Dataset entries
━━━

-- ==== Sys2Proof/Machine/Scrub.lean ====
section
/-! DEFINITION. Patrol and SRAM scrub (R411–R414), and the fast-clear engines of the controllers (R415–R422). -/
namespace Sys2Proof.Machine

/-- A background activity that cannot keep its schedule within its cap falls behind and writes an entry (R640, R647): its row of
the Background activities table, from 0. Whether it does is the schedule's, a free bit (DESIGN CHOICE, log 88). -/
def Chip.behind (c : Chip) (row : Nat) : Chip :=
  if Config.freeBit c.fresh then c.tick.log 10 0 0x0007 (dat row) 0 else c.tick

/-- An error that scrub meets in HBM or a tail store (R411): a modified cached copy stays as it is, and what memory holds is
corrected or marked; UNCORR counts the lines found uncorrectable (R413). -/
def Chip.scrubError (c : Chip) (m : Nat) (e : Latent) : Chip :=
  let tail := match e.place with | .tail _ _ => true | _ => false
  let bad := decide (e.n = 2) || (decide (e.n > 2) && (tail || decide (Config.freeNat c.fresh % 3 = 0)))
  let dirty := c.caches.dirty
  let cur := dirty.map (fun (d : Dirty) => (d.line, grabLine c.mem d.line))
  let c := { c with mem := dirty.foldl (fun (a : List Host.Cell) (d : Dirty) => putLine a d.line d.old) c.mem }
  let c := c.meet e
  let c := { c with
    caches := { c.caches with dirty := dirty.map (fun (d : Dirty) => { d with old := grabLine c.mem d.line }) }
    mem := cur.foldl (fun (a : List Host.Cell) (e : Nat × List Host.Cell) => putLine a e.1 e.2) c.mem }
  if bad then c.setRf (memPage m + 0x120) 47 32 (min (c.rf (memPage m + 0x120) 47 32 + 1) 0xFFFF) else c
/-- The granule a place of a controller's memory lies in. -/
def granuleOf (p : Place) : Option Nat :=
  match p with
  | .datumLine l => some (l / 8)
  | .tagLine g => some g
  | .tail pa _ => some (pa / 512)
  | _ => none

/-- Patrol scrub of the slot at POS (R411, R413): its datum lines, its tag line; then the next slot, the tail store last
(DESIGN CHOICE, log 56). -/
def Chip.patrol (c : Chip) (m : Nat) : Chip :=
  if c.ctlFailed.getLsbD m || c.dom (80 + m) ≠ .on || !bit (c.reg (memPage m + 0x118)) 16 then c
  else
    let c := c.behind 0
    let at_ := memPage m + 0x120
    let pos := c.rf at_ 31 0
    let mine := fun (e : Latent) => (granuleOf e.place).any (fun g => decide (slotOfGranule g = pos) && decide (ctlOfGranule g = m))
    let c := (c.latent.filter mine).foldl (fun (c : Chip) e => c.scrubError m e) c
    if pos ≥ c.slots then (c.setRf at_ 31 0 0).setRf at_ 63 48 ((c.rf at_ 63 48 + 1) % 2 ^ 16)
    else c.setRf at_ 31 0 (pos + 1)

/-- SRAM scrub reads every L3 entry and every Caddy entry, and meets the errors there (R414). -/
def Chip.sramScrub (c : Chip) : Chip :=
  (c.behind 1).meetAll (fun p => match p with
    | .cached k _ _ _ => decide (k = .l3)
    | .caddy _ _ => true
    | _ => false)

/-- FC_CTL of a controller. -/
def fcCtlAt (m : Nat) : Nat := memPage m + 0x110
/-- A line of an operation's range that a controller holds (R395, R418). -/
def FcOp.holds (o : FcOp) (m l : Nat) : Bool :=
  decide (o.start / 64 ≤ l) && decide (64 * l < o.start + o.len) && decide (ctlOf (64 * l) = m)
/-- A range covers a line of a controller (R419): nine granules in a row have one of each. -/
def coversCtl (start len m : Nat) : Bool :=
  let g := start / 512
  let n := (start + len - 1) / 512 - g + 1
  decide (len ≠ 0) && (decide (n ≥ 18) || (List.range n).any (fun i => decide (ctlOfGranule (g + i) = m)))
/-- A tag byte RETAG may not write (R417). -/
def Chip.badRetag (c : Chip) (t : Byte) : Bool :=
  let w : Word := ⟨t, 0⟩
  let ty := w.type.toNat
  decide (t = poisonTag) || decide (ty = 0x07) || (decide (0x16 ≤ ty) && decide (ty ≤ 0x1F))
    || (decide (w.colour ≠ 0) && !c.ptr w)

/-- A write of FC_CTL with GO while no operation runs: ERR, and the operation begun, unless it is refused or the controller holds no
line of the range (R417–R419) (DESIGN CHOICE, log 56). -/
def Chip.fcGo (c : Chip) (m : Nat) : Chip :=
  let v := c.reg (fcCtlAt m)
  let start := c.rf (memPage m + 0x100) 37 6 * 64
  let len := c.rf (memPage m + 0x108) 38 6 * 64
  let op := fld v 49 48
  let tag : Byte := BitVec.ofNat 8 (fld v 47 40)
  let err := if start + len > c.dramEnd then 1 else if op ≥ 2 then 2 else if op = 1 && c.badRetag tag then 3 else 0
  let c := c.setRf (fcCtlAt m) 7 4 err
  if err ≠ 0 || !coversCtl start len m then c.setRf (fcCtlAt m) 1 1 1
  else { c.setRf (fcCtlAt m) 0 0 1 with fc := sput m ⟨op = 1, tag, start, len⟩ c.fc }

/-- Errors in the tags the engine reads of mixed lines, in their tag lines or the Caddy, are met first (R418). -/
def Chip.fcTagLines (c : Chip) (m : Nat) (o : FcOp) : Chip :=
  let reads := fun (l : Nat) => o.holds m l && !c.cacheEnv.unif l
  c.meetAll (fun p => match p with
    | .tagLine g => !c.caches.caddy.any (fun e => decide (e.granule = g)) && (List.range 8).any (fun i => reads (8 * g + i))
    | .caddy g i => reads (8 * g + i.val / 8)
    | _ => false)

/-- The words CLEAR leaves: those of other lines, and poisoned ones. -/
def clearKeeps (mem : List Host.Cell) (hold : Nat → Bool) (k : Nat) : Bool :=
  let p := if tagBase ≤ k then (k - tagBase) * 8 else k / 8 * 8
  !hold (lineOfKey k) || decide (cellGet mem (tagBase + p / 8) = poisonTag)

/-- The operation of a controller is performed (R418) (DESIGN CHOICE, log 56). -/
def Chip.fcDone (c : Chip) (m : Nat) : Chip :=
  match c.fc.lookup m with
  | none => c
  | some o =>
    let cached := (c.caches.slots.map (fun s => s.line)).eraseDups
    let c := (cached.filter (o.holds m)).foldl Chip.invalidate c
    let c := c.fcTagLines m o
    let c := (c.harts.filterMap (fun e => e.2.resv.map (fun p => p.toNat / 64))).foldl
      (fun (c : Chip) l => if o.holds m l then c.loseResv l none else c) c
    let c := if o.retag then
        let lines := ((List.range (o.len / 64)).map (fun i => o.start / 64 + i)).filter (o.holds m)
        let tags := (lines.flatMap (fun l => (List.range 8).map (fun i => tagBase + 8 * l + i))).filter
          (fun k => decide (cellGet c.mem k ≠ poisonTag))
        c.agentWrite (tags.map (fun k => (k, o.tag)))
      else
        ({ c with mem := c.mem.filter (fun e => clearKeeps c.mem (o.holds m) e.1) }).forgetAll (fun p => match p with
          | .datumLine l => o.holds m l
          | .tail pa _ => o.holds m (pa / 64)
          | _ => false)
    { (c.setRf (fcCtlAt m) 0 0 0).setRf (fcCtlAt m) 1 1 1 with fc := sdel c.fc m }

/-- PATROL_SCRUB (R411). -/
def execPatrolScrub (m : Fin 9) (s : State) : Res := done s (s.chip.patrol m)

/-- SRAM_SCRUB (R414). -/
def execSramScrub (s : State) : Res := done s s.chip.sramScrub

/-- FAST_CLEAR_COMPLETE (R418). -/
def execFastClearComplete (m : Fin 9) (s : State) : Res := done s (s.chip.fcDone m)

end Sys2Proof.Machine
end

━━━

• **How to complete this task**:
Output every line above without altering anything.

• **Response to this task**:
-- ==== Sys2Proof/Machine/Scrub.lean ====
section
/-! DEFINITION. Patrol and SRAM scrub (R411–R414), and the fast-clear engines of the controllers (R415–R422). -/
namespace Sys2Proof.Machine

/-- A background activity that cannot keep its schedule within its cap falls behind and writes an entry (R640, R647): its row of
the Background activities table, from 0. Whether it does is the schedule's, a free bit (DESIGN CHOICE, log 88). -/
def Chip.behind (c : Chip) (row : Nat) : Chip :=
  if Config.freeBit c.fresh then c.tick.log 10 0 0x0007 (dat row) 0 else c.tick

/-- An error that scrub meets in HBM or a tail store (R411): a modified cached copy stays as it is, and what memory holds is
corrected or marked; UNCORR counts the lines found uncorrectable (R413). -/
def Chip.scrubError (c : Chip) (m : Nat) (e : Latent) : Chip :=
  let tail := match e.place with | .tail _ _ => true | _ => false
  let bad := decide (e.n = 2) || (decide (e.n > 2) && (tail || decide (Config.freeNat c.fresh % 3 = 0)))
  let dirty := c.caches.dirty
  let cur := dirty.map (fun (d : Dirty) => (d.line, grabLine c.mem d.line))
  let c := { c with mem := dirty.foldl (fun (a : List Host.Cell) (d : Dirty) => putLine a d.line d.old) c.mem }
  let c := c.meet e
  let c := { c with
    caches := { c.caches with dirty := dirty.map (fun (d : Dirty) => { d with old := grabLine c.mem d.line }) }
    mem := cur.foldl (fun (a : List Host.Cell) (e : Nat × List Host.Cell) => putLine a e.1 e.2) c.mem }
  if bad then c.setRf (memPage m + 0x120) 47 32 (min (c.rf (memPage m + 0x120) 47 32 + 1) 0xFFFF) else c
/-- The granule a place of a controller's memory lies in. -/
def granuleOf (p : Place) : Option Nat :=
  match p with
  | .datumLine l => some (l / 8)
  | .tagLine g => some g
  | .tail pa _ => some (pa / 512)
  | _ => none

/-- Patrol scrub of the slot at POS (R411, R413): its datum lines, its tag line; then the next slot, the tail store last
(DESIGN CHOICE, log 56). -/
def Chip.patrol (c : Chip) (m : Nat) : Chip :=
  if c.ctlFailed.getLsbD m || c.dom (80 + m) ≠ .on || !bit (c.reg (memPage m + 0x118)) 16 then c
  else
    let c := c.behind 0
    let at_ := memPage m + 0x120
    let pos := c.rf at_ 31 0
    let mine := fun (e : Latent) => (granuleOf e.place).any (fun g => decide (slotOfGranule g = pos) && decide (ctlOfGranule g = m))
    let c := (c.latent.filter mine).foldl (fun (c : Chip) e => c.scrubError m e) c
    if pos ≥ c.slots then (c.setRf at_ 31 0 0).setRf at_ 63 48 ((c.rf at_ 63 48 + 1) % 2 ^ 16)
    else c.setRf at_ 31 0 (pos + 1)

/-- SRAM scrub reads every L3 entry and every Caddy entry, and meets the errors there (R414). -/
def Chip.sramScrub (c : Chip) : Chip :=
  (c.behind 1).meetAll (fun p => match p with
    | .cached k _ _ _ => decide (k = .l3)
    | .caddy _ _ => true
    | _ => false)

/-- FC_CTL of a controller. -/
def fcCtlAt (m : Nat) : Nat := memPage m + 0x110
/-- A line of an operation's range that a controller holds (R395, R418). -/
def FcOp.holds (o : FcOp) (m l : Nat) : Bool :=
  decide (o.start / 64 ≤ l) && decide (64 * l < o.start + o.len) && decide (ctlOf (64 * l) = m)
/-- A range covers a line of a controller (R419): nine granules in a row have one of each. -/
def coversCtl (start len m : Nat) : Bool :=
  let g := start / 512
  let n := (start + len - 1) / 512 - g + 1
  decide (len ≠ 0) && (decide (n ≥ 18) || (List.range n).any (fun i => decide (ctlOfGranule (g + i) = m)))
/-- A tag byte RETAG may not write (R417). -/
def Chip.badRetag (c : Chip) (t : Byte) : Bool :=
  let w : Word := ⟨t, 0⟩
  let ty := w.type.toNat
  decide (t = poisonTag) || decide (ty = 0x07) || (decide (0x16 ≤ ty) && decide (ty ≤ 0x1F))
    || (decide (w.colour ≠ 0) && !c.ptr w)

/-- A write of FC_CTL with GO while no operation runs: ERR, and the operation begun, unless it is refused or the controller holds no
line of the range (R417–R419) (DESIGN CHOICE, log 56). -/
def Chip.fcGo (c : Chip) (m : Nat) : Chip :=
  let v := c.reg (fcCtlAt m)
  let start := c.rf (memPage m + 0x100) 37 6 * 64
  let len := c.rf (memPage m + 0x108) 38 6 * 64
  let op := fld v 49 48
  let tag : Byte := BitVec.ofNat 8 (fld v 47 40)
  let err := if start + len > c.dramEnd then 1 else if op ≥ 2 then 2 else if op = 1 && c.badRetag tag then 3 else 0
  let c := c.setRf (fcCtlAt m) 7 4 err
  if err ≠ 0 || !coversCtl start len m then c.setRf (fcCtlAt m) 1 1 1
  else { c.setRf (fcCtlAt m) 0 0 1 with fc := sput m ⟨op = 1, tag, start, len⟩ c.fc }

/-- Errors in the tags the engine reads of mixed lines, in their tag lines or the Caddy, are met first (R418). -/
def Chip.fcTagLines (c : Chip) (m : Nat) (o : FcOp) : Chip :=
  let reads := fun (l : Nat) => o.holds m l && !c.cacheEnv.unif l
  c.meetAll (fun p => match p with
    | .tagLine g => !c.caches.caddy.any (fun e => decide (e.granule = g)) && (List.range 8).any (fun i => reads (8 * g + i))
    | .caddy g i => reads (8 * g + i.val / 8)
    | _ => false)

/-- The words CLEAR leaves: those of other lines, and poisoned ones. -/
def clearKeeps (mem : List Host.Cell) (hold : Nat → Bool) (k : Nat) : Bool :=
  let p := if tagBase ≤ k then (k - tagBase) * 8 else k / 8 * 8
  !hold (lineOfKey k) || decide (cellGet mem (tagBase + p / 8) = poisonTag)

/-- The operation of a controller is performed (R418) (DESIGN CHOICE, log 56). -/
def Chip.fcDone (c : Chip) (m : Nat) : Chip :=
  match c.fc.lookup m with
  | none => c
  | some o =>
    let cached := (c.caches.slots.map (fun s => s.line)).eraseDups
    let c := (cached.filter (o.holds m)).foldl Chip.invalidate c
    let c := c.fcTagLines m o
    let c := (c.harts.filterMap (fun e => e.2.resv.map (fun p => p.toNat / 64))).foldl
      (fun (c : Chip) l => if o.holds m l then c.loseResv l none else c) c
    let c := if o.retag then
        let lines := ((List.range (o.len / 64)).map (fun i => o.start / 64 + i)).filter (o.holds m)
        let tags := (lines.flatMap (fun l => (List.range 8).map (fun i => tagBase + 8 * l + i))).filter
          (fun k => decide (cellGet c.mem k ≠ poisonTag))
        c.agentWrite (tags.map (fun k => (k, o.tag)))
      else
        ({ c with mem := c.mem.filter (fun e => clearKeeps c.mem (o.holds m) e.1) }).forgetAll (fun p => match p with
          | .datumLine l => o.holds m l
          | .tail pa _ => o.holds m (pa / 64)
          | _ => false)
    { (c.setRf (fcCtlAt m) 0 0 0).setRf (fcCtlAt m) 1 1 1 with fc := sdel c.fc m }

/-- PATROL_SCRUB (R411). -/
def execPatrolScrub (m : Fin 9) (s : State) : Res := done s (s.chip.patrol m)

/-- SRAM_SCRUB (R414). -/
def execSramScrub (s : State) : Res := done s s.chip.sramScrub

/-- FAST_CLEAR_COMPLETE (R418). -/
def execFastClearComplete (m : Fin 9) (s : State) : Res := done s (s.chip.fcDone m)

end Sys2Proof.Machine
end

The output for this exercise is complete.